◆ WORK TO BE COMPLETED
Report all lines from the entries below in which "newestSector" appears.
-- RECORDS SHOWN follows --
-- ==== Sys2Proof/Machine/Translation.lean ====
section
/-! DEFINITION. Translation and leases (chapter 13): the walk, the caches with their stamps, and the invalidation
commands. -/

namespace Sys2Proof.Machine

/-- What an access wants of a page (R472). -/
inductive Want3 where
  | load | store | fetch
  deriving DecidableEq, Repr

/-- What a translation gives: a physical address, or the fault code of Table XLT-7. -/
inductive XRes where
  | pa (n : Nat)
  | fault (code : Nat)
  deriving DecidableEq, Repr

/-- Who translates: the die, the unit that holds the first-level TLB (level 0 a cluster's, level 2 a mover's), the
context, the class and the half it reads from. -/
structure XBy where
  die : Nat
  level : Nat
  unit : Nat
  part : Nat
  inst : Nat
  ctx : Nat
  cls : Nat
  side : Nat
  router : Nat
  deriving DecidableEq, Repr

/-- The lease of a partition in ns (R476). -/
def leaseNs (s : State) (p : Nat) : Nat := leaseUs s p * 1000

/-- Whether a TLB entry belongs to the context and covers the address. -/
def Tlb.covers (e : Tlb) (level unit : Nat) (b : XBy) (va : Nat) : Bool :=
  Nat.beq e.level level && Nat.beq e.die b.die && Nat.beq e.unit unit && Nat.beq e.part b.part && Nat.beq e.inst b.inst
    && Nat.beq e.ctx b.ctx && e.partner.isNone && Nat.ble e.va va && Nat.blt va (e.va + e.size)

/-- PA that a TLB entry gives (R473). -/
def Tlb.translate (e : Tlb) (va : Nat) : Nat :=
  let off := va - e.va
  if e.il && decide (0x10000 < e.size) then
    let nd := e.dl.length
    let first := (e.dl.findIdx? (fun d => Nat.beq d (homeDie e.pa))).getD 0
    let g := off / 0x10000
    let die := (e.dl[(first + g) % nd]?).getD 0
    die * 2 ^ 46 + bits e.pa 45 0 + g / nd * 0x10000 + va % 0x10000
  else e.pa + off

/-- Whether a copy's age has reached its lease (R476). -/
def stale (s : State) (d stamp lease : Nat) : Bool := Nat.ble lease (s.rtime d - stamp)

/-- The entries of a cache of at most `n`, with `e` as the newest; the list is in order of use, oldest first. -/
def cachePut (n : Nat) (mine : Tlb → Bool) (e : Tlb) (l : List Tlb) : List Tlb :=
  let l := if n ≤ (l.filter mine).length then
      match l.find? mine with
      | some v => l.erase v
      | none => l
    else l
  l ++ [e]

/-- The TLB size of a level (R475). -/
def tlbSize (level : Nat) : Nat := if level = 0 then 256 else if level = 1 then 8192 else 16

/-- The set of the die TLB that an entry stands in (R475). -/
def Tlb.dieSet (e : Tlb) : Nat := Config.dieTlbSet e.part e.inst e.ctx e.va % 1024

/-- A TLB entry entered as the newest of its cache, in a die TLB of its set of 8 ways; the least recently used gives way
(R475, Table XLT-6). -/
def tlbPut (e : Tlb) (s : State) : State :=
  let mine (x : Tlb) : Bool := Nat.beq x.level e.level && Nat.beq x.die e.die && Nat.beq x.unit e.unit
  let peer (x : Tlb) : Bool := mine x && (!(Nat.beq e.level 1) || Nat.beq x.dieSet e.dieSet)
  { s with xlt := { s.xlt with tlb := cachePut (if e.level = 1 then 8 else tlbSize e.level) peer e s.xlt.tlb } }

/-- A lookup of one TLB: a live hit becomes the newest entry; a copy past its lease is discarded and counted. -/
def tlbLook (level unit : Nat) (b : XBy) (va : Nat) (s : State) : Option Tlb × State :=
  match s.xlt.tlb.find? (fun e => e.covers level unit b va) with
  | none => (none, s)
  | some e =>
    let s' := { s with xlt := { s.xlt with tlb := s.xlt.tlb.erase e } }
    if stale s b.die e.stamp e.lease then (none, s'.count b.die Reg.XLT_LEASE_DROP 1)
    else (some e, tlbPut e s')

/-- The agent that reads tables for a walk (R478). -/
def XBy.acc (b : XBy) : AccBy := ⟨b.die, b.side, b.part, b.cls, 0, false, b.router⟩

/-- The sector of the newest copy of a line: the owner's, else the home slice's, else HBM. -/
def newestCopy (pa : Nat) (s : State) : SectorData × Bool :=
  let la := pa / 128
  let sec := bits pa 6 5
  let has (l : Line) : Bool := Nat.beq l.la la && (sectorAt l sec).valid
  let all := (s.slc.lines ++ s.slc.puts).filter has
  match all.find? (fun l => l.st == .m || l.st == .o), all.find? (fun l => l.st == .home), all.head? with
  | some l, _, _ => ((sectorAt l sec).data, (sectorAt l sec).poison)
  | _, some l, _ => ((sectorAt l sec).data, (sectorAt l sec).poison)
  | _, _, some l => ((sectorAt l sec).data, (sectorAt l sec).poison)
  | _, _, none => hbmRead s pa

/-- The newest copy with the writes that wait for the line at its home, in the order it accepted them. -/
def newestSector (pa : Nat) (s : State) : SectorData × Bool :=
  let ws := match homeChan s pa with
    | some n => earlierWaiters s (homeDie pa) n (pa / 128)
    | none => []
  let put (x : SectorData × Bool) (w : Waiter) : SectorData × Bool :=
    match if w.sec = bits pa 6 5 then w.want.bytes else none with
    | some (mask, v) => let y := wroteSector mask v ⟨true, true, x.2, 0, x.1⟩; (y.data, y.poison)
    | none => x
  ws.foldl put (newestCopy pa s)

/-- An 8-byte entry read through the unified cache: its value, a fault code, or a wait. A host port (level 1) does not
wait: where another transaction holds the line, the newest copy answers. -/
def readEntry (b : XBy) (pa : Nat) (s : State) : Option ((Nat ⊕ Nat) × State) :=
  match accRead b.acc pa s with
  | none =>
    let x := newestSector pa s
    if b.level ≠ 1 then none
    else some (if x.2 then .inr 5 else .inl (bits x.1.toNat (pa % 32 * 8 + 63) (pa % 32 * 8)), s)
  | some (.denied, s) => some (.inr 4, s)
  | some (.ok v p, s) =>
    if p then some (.inr 5, s) else some (.inl (bits v.toNat (pa % 32 * 8 + 63) (pa % 32 * 8)), s)

/-- The root of the context's page tables, from the context cache or the context table (R469, R478). -/
def ctxRoot (b : XBy) (s : State) : Option ((Nat ⊕ Nat) × State) :=
  let mine (e : CtxCopy) : Bool := Nat.beq e.die b.die && Nat.beq e.part b.part && Nat.beq e.inst b.inst && Nat.beq e.ctx b.ctx
  let hit := s.xlt.ctxs.find? mine
  let s := match hit with
    | some e => if stale s b.die e.stamp e.lease then
        { s with xlt := { s.xlt with ctxs := s.xlt.ctxs.erase e } }.count b.die Reg.XLT_LEASE_DROP 1 else s
    | none => s
  match s.xlt.ctxs.find? mine with
  | some e => some (.inl e.root.toNat, { s with xlt := { s.xlt with ctxs := s.xlt.ctxs.erase e ++ [e] } })
  | none =>
    let j := instSlot s b.die b.part b.inst
    if s.rd b.die (Reg.XLT_CTX_BASE_VALID j) = 0 then some (.inr 3, s)
    else
      match readEntry b (s.rd b.die (Reg.XLT_CTX_BASE_BASE j) * 4096 + b.ctx * 8) s with
      | none => none
      | some (.inr c, s) => some (.inr c, s)
      | some (.inl w, s) =>
        if w % 2 = 0 || bits w 11 1 ≠ 0 || bits w 63 52 ≠ 0 then some (.inr 3, s)
        else
          let root := bits w 51 12 * 4096
          let e : CtxCopy := ⟨b.die, b.part, b.inst, b.ctx, BitVec.ofNat 64 root, s.rtime b.die, leaseNs s b.part⟩
          let n := (s.xlt.ctxs.filter (fun x => Nat.beq x.die b.die)).length
          let l := if 512 ≤ n then
              match s.xlt.ctxs.find? (fun x => Nat.beq x.die b.die) with
              | some v => s.xlt.ctxs.erase v
              | none => s.xlt.ctxs
            else s.xlt.ctxs
          some (.inl root, { s with xlt := { s.xlt with ctxs := l ++ [e] } })

/-- The index of a level (Table XLT-2). -/
def levelIndex (level va : Nat) : Nat :=
  match level with
  | 0 => bits va 47 39
  | 1 => bits va 38 30
  | 2 => bits va 29 21
  | _ => bits va 20 16

/-- The page size of a leaf at a level. -/
def pageSize (level : Nat) : Nat :=
  match level with
  | 1 => 0x40000000
  | 2 => 0x200000
  | _ => 0x10000

/-- The walk from level 4 − `fuel` on (R470, R471, Table XLT-7): the leaf word and its level, or a fault code. -/
def walkFrom (b : XBy) (va : Nat) : Nat → Nat → State → Option (((Nat × Nat) ⊕ Nat) × State)
  | 0, _, s => some (.inr 3, s)
  | fuel + 1, table, s =>
    let level := 3 - fuel
    match readEntry b (table + levelIndex level va * 8) s with
    | none => none
    | some (.inr c, s) => some (.inr c, s)
    | some (.inl w, s) =>
      let leaf := w.testBit 1
      let addr := bits w 51 8 * 256
      if w % 2 = 0 || bits w 7 5 ≠ 0 || bits w 63 52 ≠ 0 then some (.inr 3, s)
      else if leaf then
        if level = 0 || addr % pageSize level ≠ 0 then some (.inr 3, s) else some (.inl (w, level), s)
      else if level = 3 || (level < 2 && addr % 4096 ≠ 0) then some (.inr 3, s)
      else walkFrom b va fuel addr s

/-- A walk of the die (R478): the die TLB entry that it fills. -/
def walk (b : XBy) (va : Nat) (s : State) : Option ((Tlb ⊕ Nat) × State) :=
  let stamp := s.rtime b.die
  match ctxRoot b s with
  | none => none
  | some (.inr c, s) => some (.inr c, s.count b.die Reg.XLT_WALK_FAULT 1)
  | some (.inl root, s) =>
    match walkFrom b va 4 root s with
    | none => none
    | some (.inr c, s) => some (.inr c, s.count b.die Reg.XLT_WALK_FAULT 1)
    | some (.inl (w, level), s) =>
      let size := pageSize level
      let e : Tlb := ⟨1, b.die, 0, b.part, b.inst, b.ctx, va / size * size, size, bits w 51 8 * 256,
        w.testBit 4 && decide (level ≠ 3), partDies s b.part, none, w.testBit 2, w.testBit 3, stamp, leaseNs s b.part⟩
      some (.inl e, (s.count b.die Reg.XLT_WALKS 1).peak b.die Reg.XLT_WALK_PEAK 1)

/-- What a TLB entry gives an access (R472, R474). An interleaved page whose frame names a die outside DL has no place in the
formula of R473: PERMISSION (DEDUCED, log 124). -/
def useEntry (e : Tlb) (va : Nat) (w : Want3) : XRes :=
  let ok := match w with
    | .load => true
    | .store => e.write
    | .fetch => e.exec
  let pa := e.translate va
  if !ok then .fault 4
  else if !e.dl.contains (homeDie pa) || !e.dl.contains (homeDie e.pa) then .fault 4
  else .pa pa

/-- Translate a virtual address (R478). None: a table read waits. A faulting walk caches nothing (R493). -/
def translate (b : XBy) (va : Nat) (w : Want3) (s : State) : Option (XRes × State) :=
  if 2 ^ 48 ≤ va then some (.fault 3, s)
  else
    match tlbLook b.level b.unit b va s with
    | (some e, s) => some (useEntry e va w, s)
    | (none, s) =>
      let s := if b.level = 0 then s.count b.die Reg.XLT_CTLB_MISS 1 else s
      match tlbLook 1 0 b va s with
      | (some e, s) =>
        let s := s.count b.die Reg.XLT_DTLB_HIT 1
        some (useEntry e va w, tlbPut { e with level := b.level, unit := b.unit } s)
      | (none, s) =>
        let s := s.count b.die Reg.XLT_DTLB_MISS 1
        match walk b va s with
        | none => none
        | some (.inr c, s) => some (.fault c, s)
        | some (.inl e, s) =>
          match useEntry e va w with
          | .fault c => some (.fault c, s.count b.die Reg.XLT_WALK_FAULT 1)
          | .pa n => some (.pa n, tlbPut { e with level := b.level, unit := b.unit } (tlbPut e s))

/-! ### Invalidation (R479–R483) -/

/-- Whether a context is in the scope of an invalidation: 1 RANGE and 2 CONTEXT name one, 3 INSTANCE, 4 PARTITION. -/
def inScope (x : XInval) (part inst ctx : Nat) : Bool :=
  Nat.beq part x.part && (Nat.beq x.scope 4 || (Nat.beq inst x.inst && (Nat.beq x.scope 3 || Nat.beq ctx x.ctx)))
-- RECORDS SHOWN concluded --
◆ TASK SOLUTION
def newestSector (pa : Nat) (s : State) : SectorData × Bool :=
    let x := newestSector pa s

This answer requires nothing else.